(SOURCE MATERIAL)

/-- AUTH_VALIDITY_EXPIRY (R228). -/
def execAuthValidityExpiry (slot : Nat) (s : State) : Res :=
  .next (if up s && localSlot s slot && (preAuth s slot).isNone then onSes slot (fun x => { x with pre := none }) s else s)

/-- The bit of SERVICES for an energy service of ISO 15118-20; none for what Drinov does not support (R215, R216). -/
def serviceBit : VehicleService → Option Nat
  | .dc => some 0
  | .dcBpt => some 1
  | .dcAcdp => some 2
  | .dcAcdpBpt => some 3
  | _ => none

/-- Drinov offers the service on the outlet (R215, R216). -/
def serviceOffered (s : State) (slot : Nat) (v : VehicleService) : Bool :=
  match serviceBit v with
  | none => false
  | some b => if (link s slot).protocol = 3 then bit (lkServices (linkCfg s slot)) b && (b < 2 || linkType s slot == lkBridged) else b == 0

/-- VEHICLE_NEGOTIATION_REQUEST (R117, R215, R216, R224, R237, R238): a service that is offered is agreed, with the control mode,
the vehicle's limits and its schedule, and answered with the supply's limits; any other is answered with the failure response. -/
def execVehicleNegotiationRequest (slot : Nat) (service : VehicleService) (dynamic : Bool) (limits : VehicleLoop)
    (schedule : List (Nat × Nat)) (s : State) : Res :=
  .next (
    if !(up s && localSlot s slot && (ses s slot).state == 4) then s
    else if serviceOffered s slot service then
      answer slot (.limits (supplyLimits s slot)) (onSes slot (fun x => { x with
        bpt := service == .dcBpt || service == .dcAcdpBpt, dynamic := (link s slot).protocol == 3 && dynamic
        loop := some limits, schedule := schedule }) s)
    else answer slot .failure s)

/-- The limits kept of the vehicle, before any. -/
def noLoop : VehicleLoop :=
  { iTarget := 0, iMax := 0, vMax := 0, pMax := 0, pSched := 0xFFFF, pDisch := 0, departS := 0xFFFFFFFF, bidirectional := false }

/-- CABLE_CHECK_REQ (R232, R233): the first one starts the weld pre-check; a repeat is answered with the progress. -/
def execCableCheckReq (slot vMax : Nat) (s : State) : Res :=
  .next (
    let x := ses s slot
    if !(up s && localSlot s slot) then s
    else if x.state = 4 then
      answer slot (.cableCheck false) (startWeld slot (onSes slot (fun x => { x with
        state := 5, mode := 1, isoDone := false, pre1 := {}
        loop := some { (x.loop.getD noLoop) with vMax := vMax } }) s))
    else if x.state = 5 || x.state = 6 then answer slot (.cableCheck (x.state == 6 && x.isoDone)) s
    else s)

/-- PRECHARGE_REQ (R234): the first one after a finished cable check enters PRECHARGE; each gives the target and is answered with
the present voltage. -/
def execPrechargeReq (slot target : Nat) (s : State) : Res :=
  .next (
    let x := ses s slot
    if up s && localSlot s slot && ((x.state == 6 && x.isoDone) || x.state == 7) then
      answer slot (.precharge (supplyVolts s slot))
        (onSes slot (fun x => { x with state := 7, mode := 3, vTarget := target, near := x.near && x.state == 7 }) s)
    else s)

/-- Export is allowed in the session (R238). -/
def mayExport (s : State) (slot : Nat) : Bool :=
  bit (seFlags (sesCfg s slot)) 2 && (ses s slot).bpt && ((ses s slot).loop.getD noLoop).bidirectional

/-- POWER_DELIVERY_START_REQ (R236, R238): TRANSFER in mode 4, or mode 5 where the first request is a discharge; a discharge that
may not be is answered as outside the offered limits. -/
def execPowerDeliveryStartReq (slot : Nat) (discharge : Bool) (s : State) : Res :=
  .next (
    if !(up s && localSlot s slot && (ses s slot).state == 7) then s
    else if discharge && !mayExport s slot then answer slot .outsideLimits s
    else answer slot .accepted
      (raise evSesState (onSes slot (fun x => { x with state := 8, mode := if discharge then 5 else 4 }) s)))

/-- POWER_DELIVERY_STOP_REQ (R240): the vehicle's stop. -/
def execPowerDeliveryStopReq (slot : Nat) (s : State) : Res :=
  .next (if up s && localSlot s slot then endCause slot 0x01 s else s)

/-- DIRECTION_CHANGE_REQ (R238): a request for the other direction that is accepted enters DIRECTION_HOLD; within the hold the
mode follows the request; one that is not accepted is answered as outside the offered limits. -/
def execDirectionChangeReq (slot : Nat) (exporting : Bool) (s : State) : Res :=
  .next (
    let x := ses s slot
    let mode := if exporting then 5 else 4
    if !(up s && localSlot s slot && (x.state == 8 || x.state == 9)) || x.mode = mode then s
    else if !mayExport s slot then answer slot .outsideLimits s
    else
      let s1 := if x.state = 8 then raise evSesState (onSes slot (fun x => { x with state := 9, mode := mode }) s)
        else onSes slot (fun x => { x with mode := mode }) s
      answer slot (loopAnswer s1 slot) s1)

(End SOURCE MATERIAL)
(SOURCE MATERIAL)

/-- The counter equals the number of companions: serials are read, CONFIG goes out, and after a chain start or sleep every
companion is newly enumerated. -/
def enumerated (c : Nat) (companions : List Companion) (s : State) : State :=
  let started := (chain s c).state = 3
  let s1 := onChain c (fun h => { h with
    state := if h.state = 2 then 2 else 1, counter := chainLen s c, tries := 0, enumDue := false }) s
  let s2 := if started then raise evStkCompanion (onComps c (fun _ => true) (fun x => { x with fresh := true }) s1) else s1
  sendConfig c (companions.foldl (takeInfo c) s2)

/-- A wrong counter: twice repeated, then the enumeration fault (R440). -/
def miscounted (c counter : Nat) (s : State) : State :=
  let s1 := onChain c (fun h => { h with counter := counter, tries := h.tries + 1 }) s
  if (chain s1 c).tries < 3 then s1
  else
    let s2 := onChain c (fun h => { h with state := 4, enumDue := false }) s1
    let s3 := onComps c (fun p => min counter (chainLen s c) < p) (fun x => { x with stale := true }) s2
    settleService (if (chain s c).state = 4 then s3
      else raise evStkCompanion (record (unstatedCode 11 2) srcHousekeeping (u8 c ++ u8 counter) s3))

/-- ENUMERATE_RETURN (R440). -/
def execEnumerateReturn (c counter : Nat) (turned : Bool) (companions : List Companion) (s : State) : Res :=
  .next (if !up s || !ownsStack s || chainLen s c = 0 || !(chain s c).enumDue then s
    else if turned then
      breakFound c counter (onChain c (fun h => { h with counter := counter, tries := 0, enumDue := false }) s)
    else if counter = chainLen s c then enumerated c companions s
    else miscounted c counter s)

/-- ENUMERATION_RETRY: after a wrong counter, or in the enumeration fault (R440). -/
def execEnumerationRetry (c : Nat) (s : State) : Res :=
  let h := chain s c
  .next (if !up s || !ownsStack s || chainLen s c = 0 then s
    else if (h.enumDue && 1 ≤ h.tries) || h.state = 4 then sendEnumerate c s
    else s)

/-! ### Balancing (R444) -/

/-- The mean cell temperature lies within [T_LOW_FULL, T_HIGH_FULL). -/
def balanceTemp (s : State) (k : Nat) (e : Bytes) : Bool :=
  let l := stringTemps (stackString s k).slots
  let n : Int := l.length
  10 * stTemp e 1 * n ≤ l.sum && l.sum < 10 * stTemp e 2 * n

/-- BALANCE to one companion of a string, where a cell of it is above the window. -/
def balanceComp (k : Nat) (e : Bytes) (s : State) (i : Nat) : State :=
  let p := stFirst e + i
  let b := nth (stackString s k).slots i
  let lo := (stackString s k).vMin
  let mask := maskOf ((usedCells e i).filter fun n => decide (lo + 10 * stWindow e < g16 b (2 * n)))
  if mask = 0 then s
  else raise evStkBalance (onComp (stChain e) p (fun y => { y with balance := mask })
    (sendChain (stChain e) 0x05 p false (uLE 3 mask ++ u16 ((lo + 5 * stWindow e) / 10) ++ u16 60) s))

(End SOURCE MATERIAL)
(SOURCE MATERIAL)

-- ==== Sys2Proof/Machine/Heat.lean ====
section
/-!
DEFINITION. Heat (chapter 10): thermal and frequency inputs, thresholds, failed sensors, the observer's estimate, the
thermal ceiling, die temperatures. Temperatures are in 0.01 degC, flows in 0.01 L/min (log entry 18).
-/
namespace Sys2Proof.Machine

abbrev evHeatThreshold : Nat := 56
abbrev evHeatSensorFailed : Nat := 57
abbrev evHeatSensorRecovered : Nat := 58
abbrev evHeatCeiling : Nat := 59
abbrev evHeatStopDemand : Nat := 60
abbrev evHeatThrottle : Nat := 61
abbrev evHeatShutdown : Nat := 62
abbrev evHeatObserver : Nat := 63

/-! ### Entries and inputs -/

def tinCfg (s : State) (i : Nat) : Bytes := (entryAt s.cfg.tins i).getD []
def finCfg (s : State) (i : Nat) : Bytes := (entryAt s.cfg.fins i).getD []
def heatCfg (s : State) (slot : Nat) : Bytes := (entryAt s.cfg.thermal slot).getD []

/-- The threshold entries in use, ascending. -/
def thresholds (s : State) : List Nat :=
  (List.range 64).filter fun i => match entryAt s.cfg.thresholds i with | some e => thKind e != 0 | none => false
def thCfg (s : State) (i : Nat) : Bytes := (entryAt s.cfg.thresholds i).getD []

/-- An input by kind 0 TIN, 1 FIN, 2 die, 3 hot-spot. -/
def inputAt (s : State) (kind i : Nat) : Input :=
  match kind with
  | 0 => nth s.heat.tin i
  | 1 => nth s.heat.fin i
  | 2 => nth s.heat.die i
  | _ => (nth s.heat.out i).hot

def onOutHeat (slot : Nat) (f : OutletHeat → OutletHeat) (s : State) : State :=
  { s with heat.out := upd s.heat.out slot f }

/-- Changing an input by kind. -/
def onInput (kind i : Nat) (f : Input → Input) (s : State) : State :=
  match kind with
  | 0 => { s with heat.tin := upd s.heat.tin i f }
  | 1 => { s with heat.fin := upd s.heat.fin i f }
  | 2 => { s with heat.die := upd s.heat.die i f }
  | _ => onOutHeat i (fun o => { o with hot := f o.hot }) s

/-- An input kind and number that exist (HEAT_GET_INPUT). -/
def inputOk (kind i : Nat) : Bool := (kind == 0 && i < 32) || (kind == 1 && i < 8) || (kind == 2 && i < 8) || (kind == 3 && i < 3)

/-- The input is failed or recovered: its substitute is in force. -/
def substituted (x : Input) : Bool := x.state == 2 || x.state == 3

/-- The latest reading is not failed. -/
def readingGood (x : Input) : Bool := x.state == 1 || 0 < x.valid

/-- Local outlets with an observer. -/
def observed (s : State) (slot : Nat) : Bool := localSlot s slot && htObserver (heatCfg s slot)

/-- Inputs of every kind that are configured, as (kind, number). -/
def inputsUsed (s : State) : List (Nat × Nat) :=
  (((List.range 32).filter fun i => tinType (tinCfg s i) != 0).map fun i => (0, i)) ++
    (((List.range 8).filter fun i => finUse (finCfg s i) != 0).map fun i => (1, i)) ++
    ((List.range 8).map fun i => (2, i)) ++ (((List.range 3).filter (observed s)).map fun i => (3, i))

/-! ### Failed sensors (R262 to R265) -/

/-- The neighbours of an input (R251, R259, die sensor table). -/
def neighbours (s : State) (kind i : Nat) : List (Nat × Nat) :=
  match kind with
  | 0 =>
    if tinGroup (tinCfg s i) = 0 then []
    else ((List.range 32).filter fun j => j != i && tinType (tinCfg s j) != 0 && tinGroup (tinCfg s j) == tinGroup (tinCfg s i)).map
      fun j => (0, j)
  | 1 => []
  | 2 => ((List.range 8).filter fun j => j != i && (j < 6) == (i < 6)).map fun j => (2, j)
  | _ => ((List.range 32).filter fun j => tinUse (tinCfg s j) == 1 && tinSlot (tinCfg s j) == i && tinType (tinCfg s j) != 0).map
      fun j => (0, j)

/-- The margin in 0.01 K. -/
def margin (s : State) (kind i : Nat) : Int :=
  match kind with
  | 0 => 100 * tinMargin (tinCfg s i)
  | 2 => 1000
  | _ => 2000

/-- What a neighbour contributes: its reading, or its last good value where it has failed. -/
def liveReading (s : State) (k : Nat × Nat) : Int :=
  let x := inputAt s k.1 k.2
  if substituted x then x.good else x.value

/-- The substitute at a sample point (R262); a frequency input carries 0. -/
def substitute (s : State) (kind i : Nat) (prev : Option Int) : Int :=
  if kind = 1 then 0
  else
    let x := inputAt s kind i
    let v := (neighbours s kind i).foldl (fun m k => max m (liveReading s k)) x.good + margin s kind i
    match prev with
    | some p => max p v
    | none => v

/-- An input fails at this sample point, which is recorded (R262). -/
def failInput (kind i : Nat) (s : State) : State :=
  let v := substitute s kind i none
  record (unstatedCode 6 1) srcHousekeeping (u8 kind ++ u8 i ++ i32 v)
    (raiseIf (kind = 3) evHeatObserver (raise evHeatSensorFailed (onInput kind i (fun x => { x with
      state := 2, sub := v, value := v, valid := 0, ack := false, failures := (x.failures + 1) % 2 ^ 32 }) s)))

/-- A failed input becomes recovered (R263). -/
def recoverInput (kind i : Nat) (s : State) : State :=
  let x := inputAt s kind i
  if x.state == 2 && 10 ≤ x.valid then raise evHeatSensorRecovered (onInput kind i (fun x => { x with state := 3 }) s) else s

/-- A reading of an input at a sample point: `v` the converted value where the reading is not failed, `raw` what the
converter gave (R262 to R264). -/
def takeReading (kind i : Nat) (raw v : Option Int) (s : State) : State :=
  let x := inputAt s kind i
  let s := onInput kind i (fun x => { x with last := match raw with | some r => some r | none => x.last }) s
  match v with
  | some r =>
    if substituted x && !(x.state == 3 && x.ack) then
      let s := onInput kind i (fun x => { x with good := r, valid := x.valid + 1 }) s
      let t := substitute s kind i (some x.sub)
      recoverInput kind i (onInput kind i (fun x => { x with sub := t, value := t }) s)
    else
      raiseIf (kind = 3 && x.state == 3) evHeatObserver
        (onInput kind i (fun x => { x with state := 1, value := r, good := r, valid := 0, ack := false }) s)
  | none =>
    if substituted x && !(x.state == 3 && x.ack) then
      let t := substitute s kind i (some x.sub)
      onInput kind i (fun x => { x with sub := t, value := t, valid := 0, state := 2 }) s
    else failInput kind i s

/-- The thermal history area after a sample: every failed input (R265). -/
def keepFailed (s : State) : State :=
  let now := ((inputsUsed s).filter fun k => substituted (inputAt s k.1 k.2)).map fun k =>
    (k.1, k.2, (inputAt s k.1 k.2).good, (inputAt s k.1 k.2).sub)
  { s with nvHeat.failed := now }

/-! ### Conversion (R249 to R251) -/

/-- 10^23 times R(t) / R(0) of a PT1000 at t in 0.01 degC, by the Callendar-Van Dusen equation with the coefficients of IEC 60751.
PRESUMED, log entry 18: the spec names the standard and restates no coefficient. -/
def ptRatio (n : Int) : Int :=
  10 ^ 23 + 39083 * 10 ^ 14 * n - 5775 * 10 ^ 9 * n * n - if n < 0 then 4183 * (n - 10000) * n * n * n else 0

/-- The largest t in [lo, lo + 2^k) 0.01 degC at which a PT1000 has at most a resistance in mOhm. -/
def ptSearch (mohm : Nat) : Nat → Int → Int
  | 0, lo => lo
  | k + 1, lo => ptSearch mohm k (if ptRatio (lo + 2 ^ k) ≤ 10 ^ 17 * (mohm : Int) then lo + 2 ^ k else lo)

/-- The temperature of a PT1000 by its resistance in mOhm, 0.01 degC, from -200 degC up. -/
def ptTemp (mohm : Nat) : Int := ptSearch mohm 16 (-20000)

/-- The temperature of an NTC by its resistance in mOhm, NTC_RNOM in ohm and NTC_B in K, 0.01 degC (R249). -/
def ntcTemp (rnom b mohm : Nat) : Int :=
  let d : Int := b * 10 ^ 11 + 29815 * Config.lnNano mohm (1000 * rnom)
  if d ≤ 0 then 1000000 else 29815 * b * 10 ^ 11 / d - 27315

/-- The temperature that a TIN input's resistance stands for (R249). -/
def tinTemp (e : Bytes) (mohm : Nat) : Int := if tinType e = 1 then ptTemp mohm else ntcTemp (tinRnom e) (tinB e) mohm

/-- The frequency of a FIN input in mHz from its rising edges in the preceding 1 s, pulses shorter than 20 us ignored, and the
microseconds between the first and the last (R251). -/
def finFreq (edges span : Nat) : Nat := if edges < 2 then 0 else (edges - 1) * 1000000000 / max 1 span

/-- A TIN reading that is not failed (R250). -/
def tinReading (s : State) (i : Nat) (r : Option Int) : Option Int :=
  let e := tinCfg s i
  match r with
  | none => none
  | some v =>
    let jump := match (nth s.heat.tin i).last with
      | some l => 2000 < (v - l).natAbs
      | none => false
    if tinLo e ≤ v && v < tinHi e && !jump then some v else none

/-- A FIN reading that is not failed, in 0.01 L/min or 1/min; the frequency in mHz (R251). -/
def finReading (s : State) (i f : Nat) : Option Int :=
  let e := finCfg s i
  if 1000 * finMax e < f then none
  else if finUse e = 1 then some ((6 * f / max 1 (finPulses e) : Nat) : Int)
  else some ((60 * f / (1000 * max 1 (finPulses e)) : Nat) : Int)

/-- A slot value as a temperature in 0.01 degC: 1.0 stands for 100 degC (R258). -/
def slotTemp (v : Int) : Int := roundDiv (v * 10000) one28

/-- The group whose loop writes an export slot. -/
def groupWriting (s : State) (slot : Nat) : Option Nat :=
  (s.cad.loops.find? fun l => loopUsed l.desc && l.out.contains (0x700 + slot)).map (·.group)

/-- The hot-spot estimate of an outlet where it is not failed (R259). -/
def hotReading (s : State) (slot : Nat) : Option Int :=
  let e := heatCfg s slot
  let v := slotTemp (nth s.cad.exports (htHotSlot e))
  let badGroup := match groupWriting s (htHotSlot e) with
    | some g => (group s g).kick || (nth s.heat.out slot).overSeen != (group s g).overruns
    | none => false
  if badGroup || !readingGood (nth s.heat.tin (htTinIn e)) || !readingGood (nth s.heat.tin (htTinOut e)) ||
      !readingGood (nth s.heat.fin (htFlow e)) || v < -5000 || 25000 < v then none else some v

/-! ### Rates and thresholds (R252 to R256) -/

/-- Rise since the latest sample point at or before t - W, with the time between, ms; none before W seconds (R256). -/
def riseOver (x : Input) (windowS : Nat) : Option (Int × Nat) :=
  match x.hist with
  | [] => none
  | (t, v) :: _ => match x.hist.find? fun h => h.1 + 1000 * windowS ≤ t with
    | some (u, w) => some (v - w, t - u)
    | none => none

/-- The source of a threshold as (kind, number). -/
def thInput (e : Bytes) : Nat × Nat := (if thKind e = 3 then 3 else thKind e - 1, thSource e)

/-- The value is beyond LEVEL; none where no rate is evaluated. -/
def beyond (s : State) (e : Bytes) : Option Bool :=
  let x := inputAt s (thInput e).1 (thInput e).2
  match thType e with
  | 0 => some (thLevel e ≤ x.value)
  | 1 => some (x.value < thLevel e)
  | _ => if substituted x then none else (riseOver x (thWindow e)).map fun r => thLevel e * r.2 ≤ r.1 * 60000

(End SOURCE MATERIAL)

> [PROBLEM DESCRIPTION] Each line above from the one with "microseconds between the" up to and including the one with "def groupWriting (s" must be set down exactly, and no line outside that span may appear.

> [ANSWER SPACE]
microseconds between the first and the last (R251). -/
def finFreq (edges span : Nat) : Nat := if edges < 2 then 0 else (edges - 1) * 1000000000 / max 1 span

/-- A TIN reading that is not failed (R250). -/
def tinReading (s : State) (i : Nat) (r : Option Int) : Option Int :=
  let e := tinCfg s i
  match r with
  | none => none
  | some v =>
    let jump := match (nth s.heat.tin i).last with
      | some l => 2000 < (v - l).natAbs
      | none => false
    if tinLo e ≤ v && v < tinHi e && !jump then some v else none

/-- A FIN reading that is not failed, in 0.01 L/min or 1/min; the frequency in mHz (R251). -/
def finReading (s : State) (i f : Nat) : Option Int :=
  let e := finCfg s i
  if 1000 * finMax e < f then none
  else if finUse e = 1 then some ((6 * f / max 1 (finPulses e) : Nat) : Int)
  else some ((60 * f / (1000 * max 1 (finPulses e)) : Nat) : Int)

/-- A slot value as a temperature in 0.01 degC: 1.0 stands for 100 degC (R258). -/
def slotTemp (v : Int) : Int := roundDiv (v * 10000) one28

/-- The group whose loop writes an export slot. -/
def groupWriting (s : State) (slot : Nat) : Option Nat :=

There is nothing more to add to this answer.